Fast rotation and inviscid limits for the SQG equation with general ill-prepared initial data

TL;DR

This paper investigates the effects of fast rotation and inviscid limits on the 2-D dissipative surface quasi-geostrophic equation with dispersive forcing, revealing linear limit dynamics and transported initial data under combined limits.

Contribution

It provides new results on the behavior of the SQG equation under simultaneous fast rotation and inviscid limits with ill-prepared initial data, including convergence proofs.

Findings

Limit dynamics are linear under fast rotation with fixed viscosity.

Initial data is transported along the flow in combined limits.

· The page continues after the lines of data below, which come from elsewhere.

-- ==== Sys2Proof/Machine/LinkFamily.lean ====
section
/-! DEFINITION. The Link Controller's own commands: FETCH and ENROL, the frames it takes for itself, frames out of form, wrong or
observed, contention, the ends of attempts and replies, disturbances, and the timers of fetches and of the enrolment. -/

namespace Sys2Proof.Machine

namespace State

/-- A FETCH addressed to this station alone is taken: this station is its holder (R171, R174). `objected` says that another station
asserts the OBJECT slot. -/
def takeFetch (h : Hdr) (k : Key) (objected : Bool) (s : State) : State × Bool :=
  if h.dst = 0 then (s, false)
  else if objected then (s, true)
  else
    ((s.mapLink fun l => { l with state := .holding, requester := some h.src }).mapStore fun st => { st with serve := some k }, true)

/-- The fields of an ENROL are in order (R186). -/
def enrolOk (src station banks records : Nat) : Bool := station == src && 1 ≤ banks && banks ≤ 8 && records ≤ 2048

/-- The twin's ENROL has reached this station (R186). -/
def twinHeard (h : Hdr) (s : State) : Bool := s.listening && s.addressed h && h.src == s.own && h.src != 0

end State

/-- FETCH: one that this station holds (R174), and one of another station's held exchange, through which it stays BUSY-OTHER (R170). -/
def execFetch (h : Hdr) (k : Key) (others : Asserted) (s : State) : Host.Outcome State Fault Refusal :=
  .next (if s.listening && !s.addressed h && others.ack && !others.object then s.fresh.tenureGoesOn.heard h.src
    else s.receive h (!k.indexOk) false (State.takeFetch h k others.object))

/-- ENROL: from this station's own number it makes the station MUTE, unanswered (R180, R186). -/
def execEnrol (h : Hdr) (station banks : Nat) (_spare _head : Bool) (records : Nat) (s : State) :
    Host.Outcome State Fault Refusal :=
  if s.twinHeard h then .next s.fresh.enterMute
  else .next (s.receive h false false fun s => (s, State.enrolOk h.src station banks records))

/-- LINE_REPORT: taken and discarded (R171), whatever its length up to 528 (R187, R188). -/
def execLineReport (h : Hdr) (payload : List Byte) (s : State) : Host.Outcome State Fault Refusal :=
  .next (s.fresh.follow payload.length fun s => s.receive h false false fun s => (s, true))

/-- NOTICE: taken and discarded (R171), whatever its length up to 528 (R187, R188), unless a key field of it is bad (R189). -/
def execNotice (h : Hdr) (payload : List Byte) (s : State) : Host.Outcome State Fault Refusal :=
  .next (s.fresh.follow payload.length fun s => s.receive h (noticeBad payload) false fun s => (s, true))

/-- FRAME_OUT_OF_FORM: a frame that fails the checks of R188 or R189 is answered with OBJECT where it arrives, and observed elsewhere
(R90, R170); one of a length above 528 is a disturbance (R187). -/
def execFrameOutOfForm (f : RawFrame) (s : State) : Host.Outcome State Fault Refusal :=
  .next (s.fresh.follow f.payload.length fun s =>
    if outOfForm f then
      let t := s.tenureOver.heard f.src
      if s.addressed { src := f.src, dst := f.dst } then t.emit (.answer false true) else t
    else s)

/-- CHECK_WORD_WRONG: no block takes the frame and no mark is cleared; it is answered with OBJECT where it is addressed, and followed to
its end elsewhere (R170, R172); one of a length above 528 is a disturbance before its check word is read (R187). -/
def execCheckWordWrong (f : RawFrame) (check : Word16) (s : State) : Host.Outcome State Fault Refusal :=
  .next (s.fresh.follow f.payload.length fun s =>
    if check ≠ checkWord (frameBits f) then
      if s.addressed { src := f.src, dst := f.dst } then s.tenureOver.emit (.answer false true) else s.tenureOver
    else s)

/-- FRAME_OBSERVED: a frame for another station clears its source's ABSENT mark, and so does a reply whatever its destination; the
station stays BUSY-OTHER from another's FETCH to the reply (R90, R170). -/
def execFrameObserved (followed : Followed) (s : State) : Host.Outcome State Fault Refusal :=
  let s := s.fresh
  .next (if s.listening then
    match followed with
    | .frame h => if s.addressed h then s else s.tenureOver.heard h.src
    | .heldFetch h => if s.addressed h then s else s.tenureGoesOn.heard h.src
    | .reply h => s.tenureOver.heard h.src
  else s)

/-- CONTEND: at the free condition an IDLE station with a frame to send begins it (R168, R178). -/
def execContend (others : List Arb) (s : State) : Host.Outcome State Fault Refusal :=
  let s := s.fresh
  if s.link.state = .idle ∧ s.link.free then
    let t := s.beginExchange
    match t.chosen with
    | some c => .next (t.contendWith others c.1 c.2)
    | none => .next s
  else .next s

/-- SEND_ATTEMPT_END: the two answer slots of the station's own frame (R173, R175). -/
def execSendAttemptEnd (ack object : Bool) (s : State) : Host.Outcome State Fault Refusal :=
  let s := s.fresh
  match s.link.state with
  | .sending | .awaitAnswer =>
    if s.link.tenure = .fetch ∧ ack ∧ !object then .next (s.mapLink fun l => { l with state := .awaitReply })
    else .next (s.endTenure .idle (State.attemptEnd s.sendsToAll ack object))
  | _ => .next s

/-- DISTURBANCE (R169, R173, R176). -/
def execDisturbance (s : State) : Host.Outcome State Fault Refusal := .next s.fresh.disturbed

/-- STALL_LIMIT: ABSENT for a requester in AWAIT-REPLY, and a disturbance for every other station (R175, R176). -/
def execStallLimit (s : State) : Host.Outcome State Fault Refusal :=
  let s := s.fresh
  match s.link.state with
  | .awaitReply => .next (s.endTenure .recovery .silent)
  | _ => .next s.disturbed

/-- FREE_CONDITION: RECOVERY and BUSY-OTHER end in IDLE, and frames may be read and begun (R167, R176, R181). -/
def execFreeCondition (s : State) : Host.Outcome State Fault Refusal :=
  let s := s.fresh
  match s.link.state with
  | .idle | .busyOther | .recovery => .next (s.mapLink fun l => { l with state := .idle, free := true, listens := true })
  | _ => .next s

/-- REPLY_SENT: the holder is IDLE, whatever the requester answered (R174). -/
def execReplySent (s : State) : Host.Outcome State Fault Refusal :=
  let s := s.fresh
  match s.link.state with
  | .replying => .next (s.mapLink fun l => { l with state := .idle, free := false, requester := none, reply := none })
  | _ => .next s

/-- REPLY: the requester reads it, answers it and takes its outcome (R175, R187, R189); a station that follows another's held exchange
observes it (R170). -/
def execReply (r : RawReply) (check : Word16) (s : State) : Host.Outcome State Fault Refusal :=
  let s := s.fresh
  match s.link.state, s.link.exchange with
  | .awaitReply, some x =>
    if Config.maxPayload < r.payload.length then .next (s.endTenure .recovery (.failed .absent))
    else if check ≠ checkWord (replyBits r) then .next s.replyRefused
    else
      let t := s.heard r.src
      if r.src = x.target ∧ r.dst = s.own then
        .next (((t.emit (.answer true false)).mapLink fun l => { l with state := .idle, free := false }).takeOutcome x
          (State.replyOutcome r))
      else .next t.replyRefused
  | _, _ => .next (s.follow r.payload.length (State.observeReply r check))

/-- DEFER_TIMER: the DEFERRED entry of the key waits for the link again (R68). -/
def execDeferTimer (k : Key) (s : State) : Host.Outcome State Fault Refusal :=
  let s := s.fresh
  .next (s.updateFetch k fun f => if f.state = .deferred then { f with state := .waitingLink } else f)

/-- ENROL_OFFER: once the free condition has been seen, the ENROL of this reset is offered (R183). -/
def execEnrolOffer (s : State) : Host.Outcome State Fault Refusal :=
  let s := s.fresh
  .next (if s.link.enrolDue && s.link.listens then (s.mapLink fun l => { l with enrolDue := false }).offerEnrol else s)

/-- ENROL_WAIT_EXPIRY (R98, R184). -/
def execEnrolWaitExpiry (s : State) : Host.Outcome State Fault Refusal :=
  let s := s.fresh
  .next (if s.dir.enrolWait then s.mapDir Directory.expireWait else s)

end Sys2Proof.Machine
end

Convergence established using Aubin-Lions lemma.

Abstract

In the present paper, we study the fast rotation and inviscid limits for the 2-D dissipative surface quasi-geostrophic equation with a dispersive forcing term $A \mathcal{R}_{1} \vartheta$, in the domain $\Omega =\mathbb{T}^{1} \times \mathbb{R}$. In the case when we perform the fast rotation limit (keeping the viscosity fixed), in the context of general ill-prepared initial data, we prove that the limit dynamics is described by a linear equation. On the other hand, performing the combined fast rotation and inviscid limits, we show that the initial data $\overline{\vartheta}_{0}$ is transported along the motion. The proof of the convergence is based on an application of the Aubin-Lions lemma.